The Quality Engineer I will collaborate with Quality Management to recommend, design, and implement functional process improvements across the Braiding & Molding Technology manufacturing floor. Will work to develop, establish, and maintain Quality methodologies, systems, and practices which meet Boston Scientific, customer, and regulatory requirements. The Quality Engineer I will perform Quality investigations and serve as a Quality representative for Data Analytics and Quality Metric reporting. Will provide partnership with cross-functional teams to deliver project support needed to integrate new product development.

Your responsibilities will include:

  • Identify Manufacturing signals (OOS and scrap) by dispositioning non-conforming material, assisting in identification of primary root causes, and understanding corrective and preventative actions
  • Lead investigations to determine products affected by Non-Conformance issues, Hold Notices (Quality Notifications), Product Inquiry Reports, and Field Action data
  • Quality support on value stream and quality process improvement projects
  • Identify, support, and lead quality projects to support production unit area strategy
  • Ensure Regulatory compliance in day-to-day responsibility by utilizing quality tools and processes (PFMEA, risk reduction, process change analysis)
  • Support Preventive Quality initiatives in value stream; drive & participate in Workstation Vulnerability Assessments program to support the Production Area Strategy
  • Provide training and guidance to the Quality Technicians on internal policies and procedures
  • Ensure that corrective and preventive measures meet acceptable reliability standards
  • Gain understanding of Process Qualifications, Test Method Validations, Gage R&R’s, Process Capability studies, Design of Experiment (DOE), production control plans
  • Support the evaluation of the adequacy and compliance of systems, operations, and practices against regulation and company documentation
  • Apply sound, systematic problem-solving methodologies in identifying, prioritizing, communicating, and resolving quality issues
  • May be responsible for audit preparation and audit activities

Required qualifications:

  • Bachelor of Science degree in engineering, technology, science, or related field
  • Ability to collaborate and influence across multiple, cross-functional teams
  • Strong ability to successfully multi-task with adaptability
  • Proficient with Microsoft Office tools including Word, Excel, PowerPoint, and Outlook

Preferred qualifications:

  • Bachelor of Science degree in engineering/technology field
  • Knowledgeable in Quality System Regulations, Medical Device Regulation, and ISO13485 Quality Standards
  • Experience in Medical Device industry
  • Experience on an automated/high-volume line
  • Comfort speaking to groups of individuals including divisional senior leaders; presentation skills that comfortably and concisely translate performance and issues to peer and senior management audiences
  • Demonstrated effective change leadership and results-oriented focus
  • Demonstrated problem-solving & data analysis capabilities

Among other requirements, Boston Scientific maintains specific prohibited substance testing requirements for safety-sensitive positions. This role is deemed safety-sensitive and, as such, candidates will be subject to a drug test as a pre-employment requirement. The goal of the drug testing is to increase workplace safety in compliance with the applicable law.

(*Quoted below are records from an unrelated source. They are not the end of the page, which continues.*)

@[simp] theorem countedPeriod_untouched (d f : Nat) (level : Level) (l : LineIf) :
    (countedPeriod d f level l).state = l.state ∧ (countedPeriod d f level l).shift = l.shift
      ∧ (countedPeriod d f level l).dominantRun = l.dominantRun
      ∧ (countedPeriod d f level l).recessiveCount = l.recessiveCount
      ∧ (countedPeriod d f level l).windowTimer = l.windowTimer
      ∧ (countedPeriod d f level l).vetoSeen = l.vetoSeen
      ∧ (countedPeriod d f level l).breakDrive = l.breakDrive
      ∧ (countedPeriod d f level l).breakWait = l.breakWait := by
  simp only [countedPeriod, begunBit_untouched, and_self]

theorem endedBit_countedPeriod (d f : Nat) (level : Level) (l : LineIf) :
    endedBit (countedPeriod d f level l) = endedPeriod d f level l := by
  have hbreak : (countedPeriod d f level l).breakAfter
      = if l.breakWait = none then l.breakDrive.map fun n => n + 1 else l.breakDrive :=
    breakAfter_eq (by simp) (by simp)
  have hrun : (countedPeriod d f level l).dominantRun = l.dominantRun := by simp
  rw [endedBit, hrun, hbreak, runAfter_eq]
  rfl

section
variable {d f : Nat} {level : Level} {l : LineIf} (hedge : ¬ IsEdge level l)
  (hend : (countedPeriod d f level l).bitLen ≤ (countedPeriod d f level l).bitPos)
include hedge hend

theorem period_ends_bit_in_char {h : Shift} (hsh : l.shift = some h) :
    l.period d f level = { endedPeriod d f level l with
      shift := some { h with
        bits := h.bits ++ [readLevel d f level l],
        noise := h.noise || disagree (countedPeriod d f level l).samples } } := by
  rw [period_ends_bit hedge hend, bitEnd_in_char (h := h) (by simpa using hsh),
    endedBit_countedPeriod]
  rfl

theorem period_ends_bit_in_window (hsh : l.shift = none) (hst : l.state = .window) :
    l.period d f level = { endedPeriod d f level l with
      windowTimer := l.windowTimer + 1,
      vetoSeen := l.vetoSeen
        || vetoIn (l.windowTimer + 1) (endedPeriod d f level l).dominantRun } := by
  rw [period_ends_bit hedge hend, bitEnd_in_window (by simpa using hsh) (by simpa using hst),
    endedBit_countedPeriod, runAfter_eq]
  simp only [countedPeriod_untouched]
  rfl

theorem period_ends_bit_outside_window (hsh : l.shift = none) (hst : l.state ≠ .window) :
    l.period d f level = { endedPeriod d f level l with
      recessiveCount :=
        (countedPeriod d f level l).countAfter (readLevel d f level l) } := by
  rw [period_ends_bit hedge hend, bitEnd_outside_window (by simpa using hsh) (by simpa using hst),
    endedBit_countedPeriod]
  rfl

end

/-! ## The length of eleven bits (R49) -/

section
variable {d f : Nat} {l : LineIf} (hf : f ≤ 7) (hl : l.acc = 0)
include hf hl

theorem acc_after_bits (n : Nat) : (Nat.repeat (LineIf.beginBit d f) n l).acc = n * f % 8 := by
  induction n with
  | zero => simp [Nat.repeat, hl]
  | succ n ih =>
    simp only [Nat.repeat, beginBit_eq, ih, Nat.succ_mul]
    split <;> omega

/-- A bit is one period longer when its F carries the accumulated eighths over a whole. -/
theorem bitLen_after_bits (n : Nat) :
    (Nat.repeat (LineIf.beginBit d f) (n + 1) l).bitLen + n * f / 8 = d + (n + 1) * f / 8 := by
  have hacc := acc_after_bits (d := d) hf hl n
  simp only [Nat.repeat, beginBit_eq, hacc, Nat.succ_mul]
  split <;> omega

theorem sum_bitLen_after_bits (n : Nat) :
    ((List.range n).map fun k => (Nat.repeat (LineIf.beginBit d f) (k + 1) l).bitLen).sum
      = n * d + n * f / 8 := by
  induction n with
  | zero => simp
  | succ n ih =>
    have hlen := bitLen_after_bits (d := d) hf hl n
    simp only [List.range_succ, List.map_append, List.sum_append, ih, List.map_cons, List.map_nil,
      List.sum_cons, List.sum_nil, Nat.succ_mul n d]
    omega

end

/-! ## The clock (R48, R189) -/

theorem lineLevel_eq (own : Level) (item : Option LineInput) :
    lineLevel own (item.getD .released) = (match item with
      | some .pulled => .dominant
      | some .stuck => .recessive
      | some .released | none => own) := by
  rcases item with _ | item
  · rfl
  · cases item <;> rfl

theorem clock_line (s : State) :
    s.clock.line = s.line.period s.port.store.d s.port.store.f
      (lineLevel s.ownDrive (s.lineIn.head?.getD .released)) := rfl

/-- Settles O20, by the drive, the kinds of periods and the ends of bits, each by its own lemma. -/
theorem clockAndBitTiming : Obligations.ClockAndBitTiming := by
  refine ⟨fun s => ⟨rfl, ?_, ?_, fun hb => ⟨ownDrive_of_veto hb, fun hv =>
    ⟨ownDrive_of_silent hb hv, ?_⟩⟩, ?_⟩, ?_⟩
  · intro n hb hw
    rw [ownDrive_of_break hb, hw, Option.getD_none]
  · intro n held hb hw
    rw [ownDrive_of_break hb, hw, Option.getD_some]
  · intro h c hst hsh hc
    rw [ownDrive_of_sending hb hv hst, bitIndex_of_shift hsh, frameLevel_of_char _ hc]
    split
    · next hstart => rw [hstart, charBit_start]
    · next hmarker => simp only [hmarker, charBit_marker, decide_eq_true_eq]
    · next n hne hbit => rw [hbit, charBit_data_or_stop _ _ (by omega)]
  · intro level hlevel d f edge begun counted
    have hline : lineLevel s.ownDrive (s.lineIn.head?.getD .released) = level :=
      (lineLevel_eq _ _).trans hlevel.symm
    rw [clock_line, hline]
    refine ⟨period_of_edge, period_within_bit, fun hedge hend => ⟨fun h =>
      period_ends_bit_in_char hedge hend, fun hsh => ⟨fun hst => ?_, fun hst => ?_, fun hst => ?_,
      fun hst => ?_⟩⟩⟩
    · rw [period_ends_bit_in_window hedge hend hsh hst, vetoIn_eq]
      rfl
    · rw [period_ends_bit_outside_window hedge hend hsh (by rintro h; simp [h] at hst),
        countAfter_of_consecutive _ (by simpa using hst)]
      simp only [countedPeriod_untouched]
      rfl
    · rw [period_ends_bit_outside_window hedge hend hsh (by rintro h; simp [h] at hst),
        countAfter_of_receiving _ (by simpa using hst)]
      simp only [countedPeriod_untouched]
      rfl
    · rw [period_ends_bit_outside_window hedge hend hsh (by rintro h; simp [h] at hst),
        countAfter_of_uncounted _ (by simpa using hst)]
      rfl
  · intro d f l hf hl bits
    constructor
    · have hsum := sum_bitLen_after_bits (d := d) hf hl 11
      simpa [bits, List.range_succ_eq_map, Function.comp_def] using hsum
    · intro b hb
      obtain ⟨n, -, rfl⟩ := List.mem_map.1 hb
      rw [acc_after_bits hf hl]
      omega

end Sys2Proof.Machine.LineFrames

/-! Arbitration by the kind character, and the end of a character of the own frame (R38, R52, R53,
R57, R58). -/

namespace Sys2Proof.Machine.LineFrames

/-! ## Arbitration by rank (R37, R38) -/

/-- The class stands in data bits 0 and 1 of the kind character, bit 0 first on the line. -/
theorem rank_eq_class_bits (kind : FrameKind) :
    kind.rank = 2 * (kind.char.getLsbD 0).toNat + (kind.char.getLsbD 1).toNat := by
  cases kind <;> rfl

/-- Of two numbers of two bits the smaller has a zero at the first bit in which they differ. -/
theorem two_bits_lt {a0 a1 b0 b1 : Bool}
    (h : 2 * a0.toNat + a1.toNat < 2 * b0.toNat + b1.toNat) :
    (a0 = false ∧ b0 = true) ∨ (a0 = b0 ∧ a1 = false ∧ b1 = true) := by
  revert a0 a1 b0 b1
  decide

theorem charBit_of_zero {value : Byte} {i : Nat} (hi : i < 8) (h : value.getLsbD i = false)
    (first : Bool) : charBit value first (i + 1) = .dominant := by
  simp [charBit_data value first hi, h]

theorem charBit_of_one {value : Byte} {i : Nat} (hi : i < 8) (h : value.getLsbD i = true)
    (first : Bool) : charBit value first (i + 1) = .recessive := by
  simp [charBit_data value first hi, h]

theorem higher_class_drives_dominant {a b : FrameKind} (h : a.rank < b.rank) :
    ∃ i : Nat, 1 ≤ i ∧ i ≤ 8 ∧ charBit a.char true i = .dominant
      ∧ charBit b.char true i = .recessive
      ∧ ∀ j, j < i → charBit a.char true j = charBit b.char true j := by
  rw [rank_eq_class_bits, rank_eq_class_bits] at h
  rcases two_bits_lt h with ⟨ha, hb⟩ | ⟨h0, ha, hb⟩
  · refine ⟨1, by decide, by decide, charBit_of_zero (by decide) ha true,
      charBit_of_one (by decide) hb true, fun j hj => ?_⟩
    rw [Nat.lt_one_iff.1 hj, charBit_start, charBit_start]
  · refine ⟨2, by decide, by decide, charBit_of_zero (by decide) ha true,
      charBit_of_one (by decide) hb true, fun j hj => ?_⟩
    obtain rfl | rfl : j = 0 ∨ j = 1 := by omega
    · rw [charBit_start, charBit_start]
    · rw [charBit_data _ _ (by decide), charBit_data _ _ (by decide), h0]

Please be advised that certain US based positions, including without limitation field sales and service positions that call on hospitals and/or health care centers, require acceptable proof of COVID-19 vaccination status. Candidates will be notified during the interview and selection process if the role(s) for which they have applied require proof of vaccination as a condition of employment. Boston Scientific continues to evaluate its policies and protocols regarding the COVID-19 vaccine and will comply with all applicable state and federal law and healthcare credentialing requirements. As employees of the Company, you will be expected to meet the ongoing requirements for your roles, including any new requirements, should the Company’s policies or protocols change with regard to COVID-19 vaccination.